## [YOUR OBJECTIVE]
Once the line holding "unfold execCoreReset" is found in the listing below, write it out and each later line exactly, up to and including the one holding "exact (setDom_keep.chain rfl".

--------------------

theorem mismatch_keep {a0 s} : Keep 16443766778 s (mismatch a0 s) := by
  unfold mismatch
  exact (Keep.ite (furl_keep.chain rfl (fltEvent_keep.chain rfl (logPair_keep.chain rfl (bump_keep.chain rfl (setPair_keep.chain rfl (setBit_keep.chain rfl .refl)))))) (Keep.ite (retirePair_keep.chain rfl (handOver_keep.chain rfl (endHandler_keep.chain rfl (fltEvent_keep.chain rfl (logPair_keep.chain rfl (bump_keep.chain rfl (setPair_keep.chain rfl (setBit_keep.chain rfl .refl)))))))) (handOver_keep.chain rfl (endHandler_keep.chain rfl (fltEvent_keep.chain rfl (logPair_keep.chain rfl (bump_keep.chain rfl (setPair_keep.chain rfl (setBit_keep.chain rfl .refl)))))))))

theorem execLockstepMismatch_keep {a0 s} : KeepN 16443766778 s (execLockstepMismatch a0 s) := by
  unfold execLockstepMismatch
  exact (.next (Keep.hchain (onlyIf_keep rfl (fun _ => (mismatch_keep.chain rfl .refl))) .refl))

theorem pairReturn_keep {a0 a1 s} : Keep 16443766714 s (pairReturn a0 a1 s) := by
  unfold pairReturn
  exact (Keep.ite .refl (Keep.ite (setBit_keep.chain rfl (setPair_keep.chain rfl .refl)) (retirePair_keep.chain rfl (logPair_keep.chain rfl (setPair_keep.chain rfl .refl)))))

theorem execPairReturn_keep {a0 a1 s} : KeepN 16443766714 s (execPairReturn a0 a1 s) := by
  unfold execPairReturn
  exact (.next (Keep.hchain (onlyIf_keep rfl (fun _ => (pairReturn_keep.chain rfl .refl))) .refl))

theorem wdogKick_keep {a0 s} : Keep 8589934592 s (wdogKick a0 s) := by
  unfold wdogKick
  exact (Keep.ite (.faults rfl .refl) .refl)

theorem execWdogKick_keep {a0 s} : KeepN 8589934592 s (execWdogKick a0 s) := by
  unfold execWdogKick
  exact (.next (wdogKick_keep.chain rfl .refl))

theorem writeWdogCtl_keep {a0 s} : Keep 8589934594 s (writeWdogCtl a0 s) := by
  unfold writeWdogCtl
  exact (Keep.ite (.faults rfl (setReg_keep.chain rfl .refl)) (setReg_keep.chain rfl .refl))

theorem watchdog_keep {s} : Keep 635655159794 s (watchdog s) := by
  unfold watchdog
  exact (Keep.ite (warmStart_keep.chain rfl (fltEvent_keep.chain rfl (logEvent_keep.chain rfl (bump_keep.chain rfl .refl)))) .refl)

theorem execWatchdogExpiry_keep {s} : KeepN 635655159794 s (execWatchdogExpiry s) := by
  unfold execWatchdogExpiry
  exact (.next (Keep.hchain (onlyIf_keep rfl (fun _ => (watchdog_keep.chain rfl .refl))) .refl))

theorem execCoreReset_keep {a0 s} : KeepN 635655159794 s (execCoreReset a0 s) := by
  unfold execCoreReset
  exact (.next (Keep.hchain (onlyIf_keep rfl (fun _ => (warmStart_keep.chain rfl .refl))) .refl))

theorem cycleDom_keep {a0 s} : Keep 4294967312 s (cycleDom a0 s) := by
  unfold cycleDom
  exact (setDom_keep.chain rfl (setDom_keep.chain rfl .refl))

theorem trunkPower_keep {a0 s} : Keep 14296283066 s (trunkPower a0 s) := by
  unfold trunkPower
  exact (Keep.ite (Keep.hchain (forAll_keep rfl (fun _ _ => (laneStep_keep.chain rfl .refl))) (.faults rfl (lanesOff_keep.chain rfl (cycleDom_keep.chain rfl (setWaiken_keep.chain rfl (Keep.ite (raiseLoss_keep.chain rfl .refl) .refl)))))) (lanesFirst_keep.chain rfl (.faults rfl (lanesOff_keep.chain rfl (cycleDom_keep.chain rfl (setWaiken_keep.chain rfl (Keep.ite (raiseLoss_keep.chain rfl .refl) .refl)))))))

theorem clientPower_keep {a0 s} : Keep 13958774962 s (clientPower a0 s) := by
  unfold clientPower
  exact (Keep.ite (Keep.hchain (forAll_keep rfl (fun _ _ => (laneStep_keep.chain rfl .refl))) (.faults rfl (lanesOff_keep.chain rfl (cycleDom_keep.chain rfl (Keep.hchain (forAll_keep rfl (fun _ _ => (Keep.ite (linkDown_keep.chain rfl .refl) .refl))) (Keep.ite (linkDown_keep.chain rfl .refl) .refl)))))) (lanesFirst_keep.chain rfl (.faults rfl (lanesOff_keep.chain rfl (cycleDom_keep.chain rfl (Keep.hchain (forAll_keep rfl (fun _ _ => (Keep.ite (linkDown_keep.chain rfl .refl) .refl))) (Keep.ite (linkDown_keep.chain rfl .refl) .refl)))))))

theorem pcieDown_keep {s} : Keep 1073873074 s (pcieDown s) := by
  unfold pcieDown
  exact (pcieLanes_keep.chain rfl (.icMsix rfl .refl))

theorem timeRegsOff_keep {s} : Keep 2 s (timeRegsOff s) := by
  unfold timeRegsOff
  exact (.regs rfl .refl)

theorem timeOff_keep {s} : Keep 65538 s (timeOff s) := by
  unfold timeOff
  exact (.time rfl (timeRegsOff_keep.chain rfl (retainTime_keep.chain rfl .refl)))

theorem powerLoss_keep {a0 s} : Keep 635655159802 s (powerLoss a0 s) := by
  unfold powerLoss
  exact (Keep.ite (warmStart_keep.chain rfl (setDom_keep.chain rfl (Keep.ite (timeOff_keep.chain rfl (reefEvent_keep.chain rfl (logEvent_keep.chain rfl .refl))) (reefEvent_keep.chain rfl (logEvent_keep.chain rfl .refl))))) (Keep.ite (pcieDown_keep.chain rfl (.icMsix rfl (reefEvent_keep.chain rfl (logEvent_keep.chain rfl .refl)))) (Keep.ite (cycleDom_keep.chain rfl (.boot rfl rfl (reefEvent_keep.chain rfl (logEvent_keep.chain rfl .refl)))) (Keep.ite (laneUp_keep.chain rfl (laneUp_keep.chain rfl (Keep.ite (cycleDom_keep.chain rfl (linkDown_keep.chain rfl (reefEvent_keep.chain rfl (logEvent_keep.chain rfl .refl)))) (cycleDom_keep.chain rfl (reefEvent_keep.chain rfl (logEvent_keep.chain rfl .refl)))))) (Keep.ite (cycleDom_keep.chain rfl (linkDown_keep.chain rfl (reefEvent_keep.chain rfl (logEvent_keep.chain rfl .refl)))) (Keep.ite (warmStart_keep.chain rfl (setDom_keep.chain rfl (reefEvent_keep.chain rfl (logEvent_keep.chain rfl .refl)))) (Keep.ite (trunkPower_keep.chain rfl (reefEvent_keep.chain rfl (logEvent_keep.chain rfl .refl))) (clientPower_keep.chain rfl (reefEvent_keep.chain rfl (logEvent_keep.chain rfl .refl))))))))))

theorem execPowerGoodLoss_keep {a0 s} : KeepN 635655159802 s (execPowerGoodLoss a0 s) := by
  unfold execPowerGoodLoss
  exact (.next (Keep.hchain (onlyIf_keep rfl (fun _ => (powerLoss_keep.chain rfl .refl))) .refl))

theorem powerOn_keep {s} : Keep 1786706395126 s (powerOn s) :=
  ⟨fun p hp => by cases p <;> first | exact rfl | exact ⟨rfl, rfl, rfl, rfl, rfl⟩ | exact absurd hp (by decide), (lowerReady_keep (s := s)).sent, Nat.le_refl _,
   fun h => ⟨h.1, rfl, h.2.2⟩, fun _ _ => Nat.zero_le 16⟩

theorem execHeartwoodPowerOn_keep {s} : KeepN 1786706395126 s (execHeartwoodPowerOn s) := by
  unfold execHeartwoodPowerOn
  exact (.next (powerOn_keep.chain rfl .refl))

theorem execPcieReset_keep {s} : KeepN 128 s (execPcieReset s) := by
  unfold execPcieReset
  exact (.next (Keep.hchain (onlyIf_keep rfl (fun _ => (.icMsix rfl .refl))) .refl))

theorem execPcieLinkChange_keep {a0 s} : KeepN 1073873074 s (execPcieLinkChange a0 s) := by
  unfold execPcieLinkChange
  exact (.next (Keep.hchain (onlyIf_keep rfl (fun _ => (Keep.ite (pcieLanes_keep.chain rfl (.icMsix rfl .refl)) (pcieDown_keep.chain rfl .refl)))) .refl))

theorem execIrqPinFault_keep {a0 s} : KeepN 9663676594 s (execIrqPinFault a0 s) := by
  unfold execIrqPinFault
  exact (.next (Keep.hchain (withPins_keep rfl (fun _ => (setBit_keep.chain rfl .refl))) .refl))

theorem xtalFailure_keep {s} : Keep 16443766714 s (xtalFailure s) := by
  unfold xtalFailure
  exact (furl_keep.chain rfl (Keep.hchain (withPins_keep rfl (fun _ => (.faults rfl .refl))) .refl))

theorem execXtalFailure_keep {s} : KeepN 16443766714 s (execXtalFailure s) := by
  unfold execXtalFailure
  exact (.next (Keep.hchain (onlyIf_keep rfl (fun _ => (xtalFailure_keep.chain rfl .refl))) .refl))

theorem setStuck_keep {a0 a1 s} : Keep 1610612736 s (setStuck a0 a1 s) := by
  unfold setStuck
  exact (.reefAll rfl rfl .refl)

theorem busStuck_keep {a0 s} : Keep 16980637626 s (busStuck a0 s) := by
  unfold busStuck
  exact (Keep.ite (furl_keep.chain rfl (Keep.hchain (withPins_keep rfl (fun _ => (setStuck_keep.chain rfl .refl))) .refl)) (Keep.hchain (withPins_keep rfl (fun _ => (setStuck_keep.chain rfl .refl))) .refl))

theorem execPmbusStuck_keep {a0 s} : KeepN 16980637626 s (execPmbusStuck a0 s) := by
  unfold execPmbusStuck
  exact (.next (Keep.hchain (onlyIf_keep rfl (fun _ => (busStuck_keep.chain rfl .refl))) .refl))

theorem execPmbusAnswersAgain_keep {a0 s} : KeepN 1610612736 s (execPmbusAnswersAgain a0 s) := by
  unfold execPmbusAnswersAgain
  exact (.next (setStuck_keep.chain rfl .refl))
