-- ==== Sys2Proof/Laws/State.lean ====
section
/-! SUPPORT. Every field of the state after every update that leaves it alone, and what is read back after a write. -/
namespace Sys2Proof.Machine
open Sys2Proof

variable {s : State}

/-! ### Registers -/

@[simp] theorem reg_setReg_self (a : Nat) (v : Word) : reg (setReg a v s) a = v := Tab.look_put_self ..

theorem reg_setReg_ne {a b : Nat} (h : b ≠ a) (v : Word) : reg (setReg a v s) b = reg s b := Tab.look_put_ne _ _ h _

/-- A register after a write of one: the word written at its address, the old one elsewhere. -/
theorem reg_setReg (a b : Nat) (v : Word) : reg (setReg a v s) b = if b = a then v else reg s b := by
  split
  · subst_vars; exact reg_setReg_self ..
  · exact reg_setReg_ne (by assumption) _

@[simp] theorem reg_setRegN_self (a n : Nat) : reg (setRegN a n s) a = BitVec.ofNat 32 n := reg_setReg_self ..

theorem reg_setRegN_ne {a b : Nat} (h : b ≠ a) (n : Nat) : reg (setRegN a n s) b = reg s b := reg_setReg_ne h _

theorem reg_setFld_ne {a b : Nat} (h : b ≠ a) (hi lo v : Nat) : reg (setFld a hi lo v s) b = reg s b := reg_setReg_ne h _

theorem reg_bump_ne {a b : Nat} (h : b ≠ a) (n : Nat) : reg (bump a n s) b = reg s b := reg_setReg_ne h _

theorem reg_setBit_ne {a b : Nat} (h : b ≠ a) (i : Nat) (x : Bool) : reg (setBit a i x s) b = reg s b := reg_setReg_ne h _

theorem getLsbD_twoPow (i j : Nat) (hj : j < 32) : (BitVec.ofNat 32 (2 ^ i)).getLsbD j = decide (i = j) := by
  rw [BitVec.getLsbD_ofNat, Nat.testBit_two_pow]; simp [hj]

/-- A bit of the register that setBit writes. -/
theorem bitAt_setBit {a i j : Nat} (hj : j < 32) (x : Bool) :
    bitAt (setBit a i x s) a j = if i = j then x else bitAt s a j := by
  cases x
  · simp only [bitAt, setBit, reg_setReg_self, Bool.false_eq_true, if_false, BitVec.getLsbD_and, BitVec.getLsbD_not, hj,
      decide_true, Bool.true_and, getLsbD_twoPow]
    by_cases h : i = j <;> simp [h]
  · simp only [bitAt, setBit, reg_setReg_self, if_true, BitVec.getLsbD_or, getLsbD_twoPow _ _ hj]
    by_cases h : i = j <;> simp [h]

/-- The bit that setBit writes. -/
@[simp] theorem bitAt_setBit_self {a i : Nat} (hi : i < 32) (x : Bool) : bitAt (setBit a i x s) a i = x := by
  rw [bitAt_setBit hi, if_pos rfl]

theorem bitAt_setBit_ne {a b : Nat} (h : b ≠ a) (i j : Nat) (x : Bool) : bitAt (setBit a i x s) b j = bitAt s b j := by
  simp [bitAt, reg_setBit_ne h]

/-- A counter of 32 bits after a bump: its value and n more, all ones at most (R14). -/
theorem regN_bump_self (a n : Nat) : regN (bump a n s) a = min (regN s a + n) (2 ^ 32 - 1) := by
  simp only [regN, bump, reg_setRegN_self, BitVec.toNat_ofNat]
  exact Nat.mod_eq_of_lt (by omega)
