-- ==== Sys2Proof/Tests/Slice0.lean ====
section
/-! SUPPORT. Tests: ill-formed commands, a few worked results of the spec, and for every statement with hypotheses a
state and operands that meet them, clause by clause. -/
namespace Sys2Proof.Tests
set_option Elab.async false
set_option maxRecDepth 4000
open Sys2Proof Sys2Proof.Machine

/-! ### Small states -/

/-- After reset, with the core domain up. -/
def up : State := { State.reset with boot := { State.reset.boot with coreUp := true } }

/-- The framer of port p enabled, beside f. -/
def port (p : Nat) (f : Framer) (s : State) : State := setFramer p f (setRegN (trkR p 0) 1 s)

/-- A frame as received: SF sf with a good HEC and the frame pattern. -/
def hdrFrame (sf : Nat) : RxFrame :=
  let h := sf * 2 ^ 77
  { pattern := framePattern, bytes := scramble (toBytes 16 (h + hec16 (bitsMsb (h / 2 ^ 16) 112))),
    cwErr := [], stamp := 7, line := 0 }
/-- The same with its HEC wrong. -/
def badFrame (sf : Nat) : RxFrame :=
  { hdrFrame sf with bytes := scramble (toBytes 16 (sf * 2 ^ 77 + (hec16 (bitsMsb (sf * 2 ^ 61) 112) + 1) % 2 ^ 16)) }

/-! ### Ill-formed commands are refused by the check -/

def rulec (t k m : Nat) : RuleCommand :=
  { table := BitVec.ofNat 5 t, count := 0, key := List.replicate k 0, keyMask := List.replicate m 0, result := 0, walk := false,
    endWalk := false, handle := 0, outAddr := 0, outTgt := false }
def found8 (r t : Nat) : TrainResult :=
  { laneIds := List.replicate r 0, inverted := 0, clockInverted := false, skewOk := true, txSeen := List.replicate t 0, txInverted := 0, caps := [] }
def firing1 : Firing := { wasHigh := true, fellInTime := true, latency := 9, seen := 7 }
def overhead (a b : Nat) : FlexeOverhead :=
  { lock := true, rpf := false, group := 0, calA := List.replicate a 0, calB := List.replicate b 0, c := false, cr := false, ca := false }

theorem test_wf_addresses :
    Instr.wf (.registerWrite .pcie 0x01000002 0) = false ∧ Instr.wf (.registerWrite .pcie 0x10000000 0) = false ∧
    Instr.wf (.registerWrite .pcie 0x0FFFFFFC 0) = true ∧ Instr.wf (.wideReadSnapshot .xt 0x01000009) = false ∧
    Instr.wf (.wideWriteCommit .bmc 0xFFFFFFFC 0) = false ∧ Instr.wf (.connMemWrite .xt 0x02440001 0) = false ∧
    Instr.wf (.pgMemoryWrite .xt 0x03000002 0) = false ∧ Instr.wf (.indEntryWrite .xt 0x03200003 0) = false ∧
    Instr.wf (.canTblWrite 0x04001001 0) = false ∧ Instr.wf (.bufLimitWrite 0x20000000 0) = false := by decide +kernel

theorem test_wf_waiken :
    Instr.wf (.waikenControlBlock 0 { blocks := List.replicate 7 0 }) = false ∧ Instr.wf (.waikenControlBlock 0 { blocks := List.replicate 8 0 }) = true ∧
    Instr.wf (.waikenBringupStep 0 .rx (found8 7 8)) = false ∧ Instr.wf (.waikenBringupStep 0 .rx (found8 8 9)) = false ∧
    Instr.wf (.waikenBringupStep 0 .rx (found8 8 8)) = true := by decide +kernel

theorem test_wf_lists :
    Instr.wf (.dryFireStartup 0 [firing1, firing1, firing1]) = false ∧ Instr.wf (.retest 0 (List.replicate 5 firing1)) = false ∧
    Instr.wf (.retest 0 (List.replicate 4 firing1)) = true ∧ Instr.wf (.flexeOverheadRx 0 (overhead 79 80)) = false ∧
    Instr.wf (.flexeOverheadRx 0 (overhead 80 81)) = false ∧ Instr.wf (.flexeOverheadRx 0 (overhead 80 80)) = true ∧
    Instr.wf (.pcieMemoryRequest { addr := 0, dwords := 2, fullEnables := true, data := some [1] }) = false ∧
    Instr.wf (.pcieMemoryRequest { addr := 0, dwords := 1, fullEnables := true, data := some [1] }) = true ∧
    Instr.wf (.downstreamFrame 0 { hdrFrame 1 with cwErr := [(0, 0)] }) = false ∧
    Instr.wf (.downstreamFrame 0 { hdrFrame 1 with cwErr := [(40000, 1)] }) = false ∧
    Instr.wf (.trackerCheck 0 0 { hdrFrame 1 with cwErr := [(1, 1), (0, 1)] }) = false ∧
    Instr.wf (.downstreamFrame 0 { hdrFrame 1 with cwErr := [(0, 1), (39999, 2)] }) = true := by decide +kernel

--------------------

## [ANSWER TO THIS PROBLEM]
  unfold execCoreReset
  exact (.next (Keep.hchain (onlyIf_keep rfl (fun _ => (warmStart_keep.chain rfl .refl))) .refl))

theorem cycleDom_keep {a0 s} : Keep 4294967312 s (cycleDom a0 s) := by
  unfold cycleDom
  exact (setDom_keep.chain rfl (setDom_keep.chain rfl .refl))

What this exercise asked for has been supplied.